Mastectomy refers to an operation to remove one or both breasts. The most common indications for mastectomy include:
- Patients with large, malignant or centrally located tumours may undergo mastectomy. If there are inadequate margins around the primary tumour and a breast is too small for a more extensive removal to be performed, mastectomy is recommended.
- Multicentric carcinoma is a locally recurring cancer after a breast conserving surgery. Mastectomy is indicated when there are new primary tumours after previous breast conserving surgery.
- If the breast conserving surgery is found to be inadequate in controlling or removing the tumor, a mastectomy may be undertaken.
- In patients with extensive carcinoma in situ after breast conserving surgery, there is an unacceptably high risk of invasive carcinoma developing and a mastectomy is indicated.
- Prophylactic mastectomy – Some patients who have a high risk of malignancy due to a strong family history of breast cancer or mutations in the BRCA1 or BRCA2 genes, may opt for a prophylactic mastectomy to remove the breasts before cancer forms.

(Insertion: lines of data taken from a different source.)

-- ==== Sys2Proof/WellFormed.lean ====
section
/-! DEFINITION. Which terms of `Instr` are commands of the block at all.

Every term has a meaning in `exec`; these checks name the terms that no event or frame is. -/

namespace Sys2Proof

/-- R175: a request code the table of requests assigns. -/
def assignedCode (code : Byte) : Bool :=
  [0x00, 0x01, 0x02, 0x03, 0x04, 0x05, 0x06, 0x07, 0x08, 0x10, 0x11, 0x12, 0x20, 0x21, 0x22, 0x23,
   0x24, 0x30, 0x31, 0x32, 0x33, 0x38, 0x39, 0x3A, 0x3B, 0x3C, 0x40, 0x41, 0x42].contains code.toNat

/-- A supply reading lies within 0 to 2047 (R18); an undefined request code is one the table does
not assign (R175); a LEARN OPEN END command's modifier is not that of REFERENCE or FORGET. -/
def Instr.wellFormed : Instr → Bool
  | .supplySample r => r ≤ 2047
  | .undefinedRequestCode _ code => !assignedCode code
  | .learnOpenEnd _ _ m _ => m ≠ 1 && m ≠ 2
  | .resetN _ => true
  | .startUpLoad => true
  | .hallAcceptance _ _ => true
  | .ldeTake => true
  | .ldeCompletion => true
  | .stall _ => true
  | .brakeExpiry _ => true
  | .spacingTimerRunOut => true
  | .refreshDeadlineExpiry _ => true
  | .waitDeadlineExpiry _ => true
  | .overrideWindowExpiry _ => true
  | .lapseTimerExpiry _ => true
  | .storeCompletion _ => true
  | .calEraseCompletion => true
  | .sectorSwitch => true
  | .stselChange _ => true
  | .frameError _ => true
  | .nop _ _ _ _ => true
  | .move _ _ _ _ => true
  | .halt _ _ _ _ => true
  | .stopClaim _ _ _ _ => true
  | .stopRelease _ _ _ _ => true
  | .lockoutSet _ _ _ _ => true
  | .lockoutClear _ _ _ _ => true
  | .ackReversal _ _ _ _ => true
  | .panelRestart _ _ _ _ => true
  | .groupMove _ _ _ _ => true
  | .groupCancel _ _ _ _ => true
  | .readGroup _ _ _ _ => true
  | .readPanel _ _ _ _ => true
  | .readEvent _ _ _ _ => true
  | .popEvent _ _ _ _ => true
  | .setEventMask _ _ _ _ => true
  | .identify _ _ _ _ => true
  | .learnReference _ _ _ => true
  | .forget _ _ _ => true
  | .setParameter _ _ _ _ => true
  | .readParameter _ _ _ _ => true
  | .readProfile _ _ _ _ => true
  | .zoneBegin _ _ _ _ => true
  | .zonePutStart _ _ _ _ => true
  | .zonePutField _ _ _ _ => true
  | .zoneCommit _ _ _ _ => true
  | .zoneAbandon _ _ _ _ => true
  | .store _ _ _ _ => true
  | .calLock _ _ _ _ => true
  | .calErase _ _ _ _ => true

end Sys2Proof
end

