/-- R171, R172, R134: what a valid frame does to its link whatever it asks: the pending reply is shifted
out, the lapse timer is set, the client is not lapsed; the new reply takes its status byte now. `received`
and `setReply` touch no other state, and no request touches more of another link than its event queue and
lost counter. A frame of wrong length or sum also shifts the reply out, becomes FRAME_ERROR with data 0, and
is not reported for the lapse timer. R175: a valid frame with an unassigned request code is answered
BAD_ARGUMENT at all times. R173: the bits of the status byte. R170: the wires of a link. Clocks while select is high do
nothing. From the fall of select the pending reply goes out, bit 39 first, and zeros after the 40th clock; when select
rises after exactly 40 clocks, in a span that began 2 µs or more after the previous rise, the bits, the first highest,
are the frame that is decoded; another number of clocks, or a span that began sooner, is a FRAME_ERROR; a span with no
clock changes neither the reply nor the waiting commands. R172: the status byte of the reply a reset leaves is taken at
the fall, and stays once the first clock makes the span a frame. Nothing but the link's shifter, that status byte and the
waiting commands changes. The model's: the wires are no commands, nothing else happens during the span, and the frame
joins the tail of the waiting commands (log entry 20); the rise of an empty span counts for the 2 µs (log 36); the first
bit is out from the fall (log 37). -/
def Obligations.RequestsTouchOneLink : Prop :=
  ∀ (x : Client) (r : Result) (d : Word) (s : State),
    OnlyLink x s (setReply x r d (received x s)) ∧
    ((setReply x r d (received x s)).link x).sent = s.nextReply x ∧
    ((setReply x r d (received x s)).link x).lastFrame = s.clock.now ∧
    ((setReply x r d (received x s)).link x).lapsed = false ∧
    ((setReply x r d (received x s)).link x).queue = (s.link x).queue ∧
    ((setReply x r d (received x s)).link x).reply = ⟨some (s.statusByte x), r, d⟩ ∧
    (∃ t, exec (.frameError x) s = .next t ∧ OnlyLink x s t ∧
      t.link x = { s.link x with sent := s.nextReply x, reply := ⟨some (s.statusByte x), .frameError, 0⟩ } ∧
      ∀ code, s.agenda = [] → exec (.undefinedRequestCode x code) s =
        .next (setReply x .badArgument 0 (received x s))) ∧
    (∀ (i : Instr) (code : Byte) (p m : BitVec 4) (a : Word) (t : State),
      requestFields i = some (x, code, p, m, a) → exec i s = .next t →
      (t.link x).sent = s.nextReply x ∧ (t.link x).lastFrame = s.clock.now ∧ (t.link x).lapsed = false ∧
      (t.link x).shifter = (s.link x).shifter ∧ (t.link x).reply.status = some (t.statusByte x) ∧
      ∀ y, y ≠ x → t.link y = { s.link y with queue := (t.link y).queue, lost := (t.link y).lost }) ∧
    (s.statusByte x).getLsbD 7 = s.ready ∧
    (s.statusByte x).getLsbD 6 = decide ((s.link x).queue ≠ []) ∧
    (s.statusByte x).getLsbD 5 = decide ((s.link x).lost ≠ 0) ∧
    (s.statusByte x).getLsbD 4 = s.nvc.busy.isSome ∧
    (s.statusByte x).getLsbD 3 = s.glob.locked ∧
    (s.statusByte x).extractLsb' 1 2 = (match s.sup.state with
      | .normal => 0 | .low => 1 | .high => 2 | .crank => 3) ∧
    ((s.statusByte x).getLsbD 0 = true ↔ ∃ c, (s.ch c).moc.motion = .fault) ∧
    ((s.link x).shifter.selected = false → (∀ b, clockLink x b s = s) ∧ selectRises x s = s) ∧
    (∀ bits : List Bool,
      let t := bits.foldl (fun u b => clockLink x b u) (selectFalls x s)
      let u := selectRises x t
      let rightGap := ∀ rise, (s.link x).shifter.lastRise = some rise → rise + 2 ≤ s.clock.now
      let status := (s.link x).reply.status
      (t.link x).shifter.selected = true ∧ OnlyLink x s t ∧ t.pending = s.pending ∧
      (t.link x).shifter.dataOut =
        (if bits.length < 40 then (s.nextReply x).getLsbD (39 - bits.length) else false) ∧
      (u.link x).shifter.selected = false ∧ (u.link x).shifter.lastRise = some s.clock.now ∧
      OnlyLink x s { u with pending := s.pending } ∧
      u.link x = { s.link x with
        shifter := (u.link x).shifter
        reply := { (s.link x).reply with
          status := if bits = [] then status else some (status.getD (s.statusByte x)) } } ∧
      (bits = [] → u.pending = s.pending) ∧
      (bits.length = 40 → rightGap → ∃ f : BitVec 40,
        (∀ i, i < 40 → bits[i]? = some (f.getLsbD (39 - i))) ∧ u.pending = s.pending ++ [decodeFrame x f]) ∧
      (bits ≠ [] → bits.length ≠ 40 ∨ ¬ rightGap → u.pending = s.pending ++ [.frameError x]))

- Sometimes, patients may prefer to avoid post-surgery radiotherapy to the breast. This is common among patients who have previously failed wide excision and radiation treatment in the opposite breast.
- Contralateral mastectomy is removal of the opposite breast. This could be performed if a woman does not want one large breast to remain after surgery or to reduce the risk of further cancer developing in it.

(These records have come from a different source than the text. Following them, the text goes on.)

theorem ne_of_motion (hp : Parked c h s) (hm : (s.ch p).moc.motion ≠ .fault) : p ≠ c := fun e => hm (e ▸ hp.motion)
theorem ne_of_order (hp : Parked c h s) (ho : (s.ch p).moc.order = some o) : p ≠ c := fun e => by
  rw [e, hp.order] at ho
  cases ho

theorem endOrder (hp : Parked c h s) (hne : p ≠ c) {e : OrderEnd} (he : e ≠ .openEnd) (he' : e ≠ .closedEnd) :
    Parked c h (endOrder p e s) := by
  obtain ⟨k', q', fs, hd⟩ := (Does.refl p s).ending he he'
  exact hp.of_does hd hne

theorem endTarget (hp : Parked c h s) (ho : (s.ch p).moc.order = some o) : Parked c h (endTarget p s) := by
  obtain ⟨gs, -, -, hd⟩ := (Does.refl p s).endTarget ho
  exact hp.of_does hd (hp.ne_of_order ho)

theorem enterWaiting (hp : Parked c h s) (hne : p ≠ c) (hold : Hold) : Parked c h (enterWaiting p hold s) :=
  hp.of_does ((Does.refl p s).enterWaiting hold) hne

theorem resume (hp : Parked c h s) (hne : p ≠ c) : Parked c h (resume p s) := hp.of_does (Does.refl p s).resume hne

/-- R44: a drive-on of another channel touches the blank count at most. -/
theorem driveOn (hp : Parked c h s) (hne : p ≠ c) (m : Motion) (d : Dir) : Parked c h (driveOn p m d s) := by
  obtain ⟨-, -, hother⟩ := driveOn_spec p m d s
  obtain ⟨h1, h2, h3⟩ := hp
  have hch := hother c hne.symm
  exact ⟨by rw [hch]; exact h1, by rw [hch]; exact h2, by rw [hch]; exact h3⟩

/-- R147: a follower in FAULT is not opened. -/
theorem gateTest (hp : Parked c h s) (p f : Chan) (o : Order) : Parked c h (gateTest p f o s).2 := by
  unfold Machine.gateTest
  split
  · exact hp
  · split
    · exact hp
    · split
      · next hopen =>
        have hne : f ≠ c := hp.ne_of_motion fun hf => by simp [State.openable, hf] at hopen
        dsimp only
        split
        · exact hp
        · obtain ⟨k', q', fs, hd⟩ := (Does.refl f s).installingInternal (internalOpen p o s.clock.ms)
          exact hp.of_does hd hne
      · exact hp

theorem throughGate (hp : Parked c h s) (hne : p ≠ c) {passed : State → State} (due : Option Chan)
    (hpass : ∀ {v}, Parked c h v → Parked c h (passed v)) : Parked c h (throughGate p o passed due s) := by
  unfold Machine.throughGate
  split
  · exact hpass hp
  · next f =>
    have hg := hp.gateTest p f o
    split <;> rename_i v hv <;> rw [hv] at hg
    · exact hpass hg
    · exact hg.enterWaiting hne .leader
    · exact hg.endOrder hne (by decide) (by decide)

theorem driveGated (hp : Parked c h s) (p : Chan) : Parked c h (driveGated p s) := by
  unfold Machine.driveGated
  split
  · exact hp
  · next o ho =>
    have hne := hp.ne_of_order ho
    split
    · exact hp.throughGate hne _ fun hv => hv.driveOn hne .opening .opening
    · split
      · exact hp.enterWaiting hne .follower
      · exact hp.driveOn hne .closing .closing

theorem startDrive (hp : Parked c h s) (p : Chan) : Parked c h (startDrive p s) := by
  unfold Machine.startDrive
  split
  · exact hp
  · next o ho =>
    split
    · split
      · exact Parked.driveGated (hp.of_does (Does.refl p s).phase (hp.ne_of_order ho)) p
      · exact hp.endTarget ho
    · exact hp.driveGated p

/-- R109: a grant of a slot gives an orderless channel no drive. -/
theorem grantTest (hp : Parked c h s) : Parked c h (grantTest s) := by
  unfold Machine.grantTest
  split
  · split
    · next p _ =>
      refine Parked.startDrive ?_ p
      have hslot := (Does.refl p s).leaveQueue.updMoc fun k => { k with slot := true }
      by_cases hne : p = c
      · subst hne
        exact ⟨by rw [hslot.self]; exact hp.hif, by rw [hslot.self]; exact hp.motion, by rw [hslot.self]; exact hp.order⟩
      · exact hp.of_does hslot hne
    · exact hp
  · exact hp

theorem leaderAfterEnd (hp : Parked c h s) (d : Chan) (own : Option Chan) (ok : Bool) (p : Chan) :
    Parked c h (leaderAfterEnd d own ok s p) := by
  unfold Machine.leaderAfterEnd
  split
  · next hwait =>
    have hne : p ≠ c := hp.ne_of_motion fun hf => by simp [State.waitsOn, hf] at hwait
    split
    · split
      · exact hp.resume hne
      · exact hp.endOrder hne (by decide) (by decide)
    · split
      · exact hp.endOrder hne (by decide) (by decide)
      · split
        · exact hp
        · next o _ =>
          have hg := hp.gateTest p d o
          split <;> rename_i v hv <;> rw [hv] at hg
          · exact hg.resume hne
          · exact hg
          · exact hg.endOrder hne (by decide) (by decide)
  · exact hp

theorem leaderAfterMove (hp : Parked c h s) (d p : Chan) : Parked c h (leaderAfterMove d s p) := by
  unfold Machine.leaderAfterMove
  split
  · next hwait =>
    exact hp.resume (hp.ne_of_motion fun hf => by simp [State.waitsOn, hf] at hwait)
  · exact hp

theorem followerAfter (hp : Parked c h s) (d : Chan) : Parked c h (followerAfter d s) := by
  unfold Machine.followerAfter
  split
  · next hwait =>
    refine hp.resume (hp.ne_of_motion ?_)
    rw [hwait.1]
    decide
  · exact hp

theorem foldl {α : Type} {f : State → α → State} (hf : ∀ {s} a, Parked c h s → Parked c h (f s a)) (l : List α)
    (hp : Parked c h s) : Parked c h (l.foldl f s) := by
  induction l generalizing s with
  | nil => exact hp
  | cons a l ih => exact ih (hf a hp)

theorem settle (hp : Parked c h s) : Parked c h (settle s) := by
  refine settle_induct (fun v a hv => hv.of_ch rfl) (fun t v hv => ?_) hp
  cases t with
  | grantTest => exact hv.grantTest
  | orderEnded d waiters own ok => exact foldl (fun p hu => hu.leaderAfterEnd d own ok p) waiters hv
  | moved d waiters => exact foldl (fun p hu => hu.leaderAfterMove d p) waiters hv
  | followerTest d => exact hv.followerAfter d

end Parked

/-! ## The entry into FAULT, whatever the channel holds (R98) -/

section
variable {now : Nat} {k : Channel}

/-- R82, R9: what a drive-off leaves of HIF's part. -/
theorem off_hif : (k.off now).hif = { k.hif with drift := if k.moc.motion.drive = none then k.hif.drift else 0 } := by
  by_cases h : k.moc.motion.drive = none
  · rw [Channel.off_of_no_drive h, if_pos h]
  · rw [Channel.off_of_drive h, if_neg h]

end

/-- R98: what is left of channel `k` in FAULT with reason `r`. -/
structure Failed (now : Nat) (r : FaultReason) (k k' : Channel) : Prop where
  hif : k'.hif = (k.off now).hif
  motion : k'.moc.motion = .fault
  fault : k'.moc.fault = some r
  order : k'.moc.order = none
  slot : k.moc.order ≠ none ∨ k.reversal → k'.moc.slot = false

theorem failed_stopped (now : Nat) (r : FaultReason) (k : Channel) (l : Learning) :
    Failed now r k { (k.faulted now r).stopped now .fault with learning := l } :=
  ⟨by simp, rfl, by simp, rfl, fun _ => rfl⟩

theorem Does.faulting {c : Chan} {s u : State} {k : Channel} {q : List Chan} {es : List Event} (h : Does c s u k q es)
    (hnf : k.moc.motion ≠ .fault) (r : FaultReason) : ∃ (k' : Channel) (q' : List Chan) (fs : List Event),
    Does c s (enterFault c r u) k' q' (es ++ fs) ∧ Failed s.clock.now r k k' ∧ (q' = q ∨ q' = q.filter (· ≠ c)) := by
  by_cases hrev : k.reversal
  · obtain ⟨ds, -, hd⟩ := h.enterFaultWith_of_reversal hrev r (after := id) skip
    rw [List.append_assoc, List.append_assoc] at hd
    exact ⟨_, _, _, hd, failed_stopped _ _ _ ((k.faulted s.clock.now r).stopped s.clock.now .fault).learning, .inr rfl⟩
  · cases ho : k.moc.order with
    | some o =>
      obtain ⟨gs, -, -, hd⟩ := h.enterFaultWith_of_order hnf hrev ho r (after := id) (by simp) skip
      simp only [List.append_assoc] at hd
      exact ⟨_, _, _, hd, failed_stopped _ _ _ _, .inr rfl⟩
    | none =>
      have hd := h.enterFaultWith_of_free hnf hrev ho r (after := id) skip
      rw [List.append_assoc] at hd
      exact ⟨_, _, _, hd, ⟨rfl, rfl, rfl, by simpa using ho, fun hh => absurd hh (by simp [ho, hrev])⟩, .inl rfl⟩
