-- ==== Sys2Proof/Machine/Stack.lean ====
section
/-! DEFINITION. PUSH and POP (spec/43_stack.md R132, R133). -/

namespace Sys2Proof.Machine

/-- PUSH a (R132): `x[a]` is read after the decrement, so PUSH R7 stores the decremented SP (D19). -/
def execPush (a : Byte) (s : State) : Host.Outcome State Fault Refusal :=
  settle (oneReg a s fun ra => do
    let s ← spDec s
    return s.store (s.x .r7) (s.x ra))

/-- POP a (R133): `x[a]` is written before the increment, which applies to `x[7]` as it then stands (D19). -/
def execPop (a : Byte) (s : State) : Host.Outcome State Fault Refusal :=
  settle (oneReg a s fun ra => spInc (s.setX ra (s.load (s.x .r7))))

end Sys2Proof.Machine
end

From a surgical point of view, an ideal mastectomy case is a young, thin and fit patient with a small tumor and a small breast, while obese and large-breasted women who have had previous breast radiation therapy or surgery represent difficult cases. Women with previous breast augmentation or breast reduction surgeries are also difficult cases.
Women with inflammatory carcinoma, extensive metastasis or distant spread of the cancer are unsuitable for this surgery.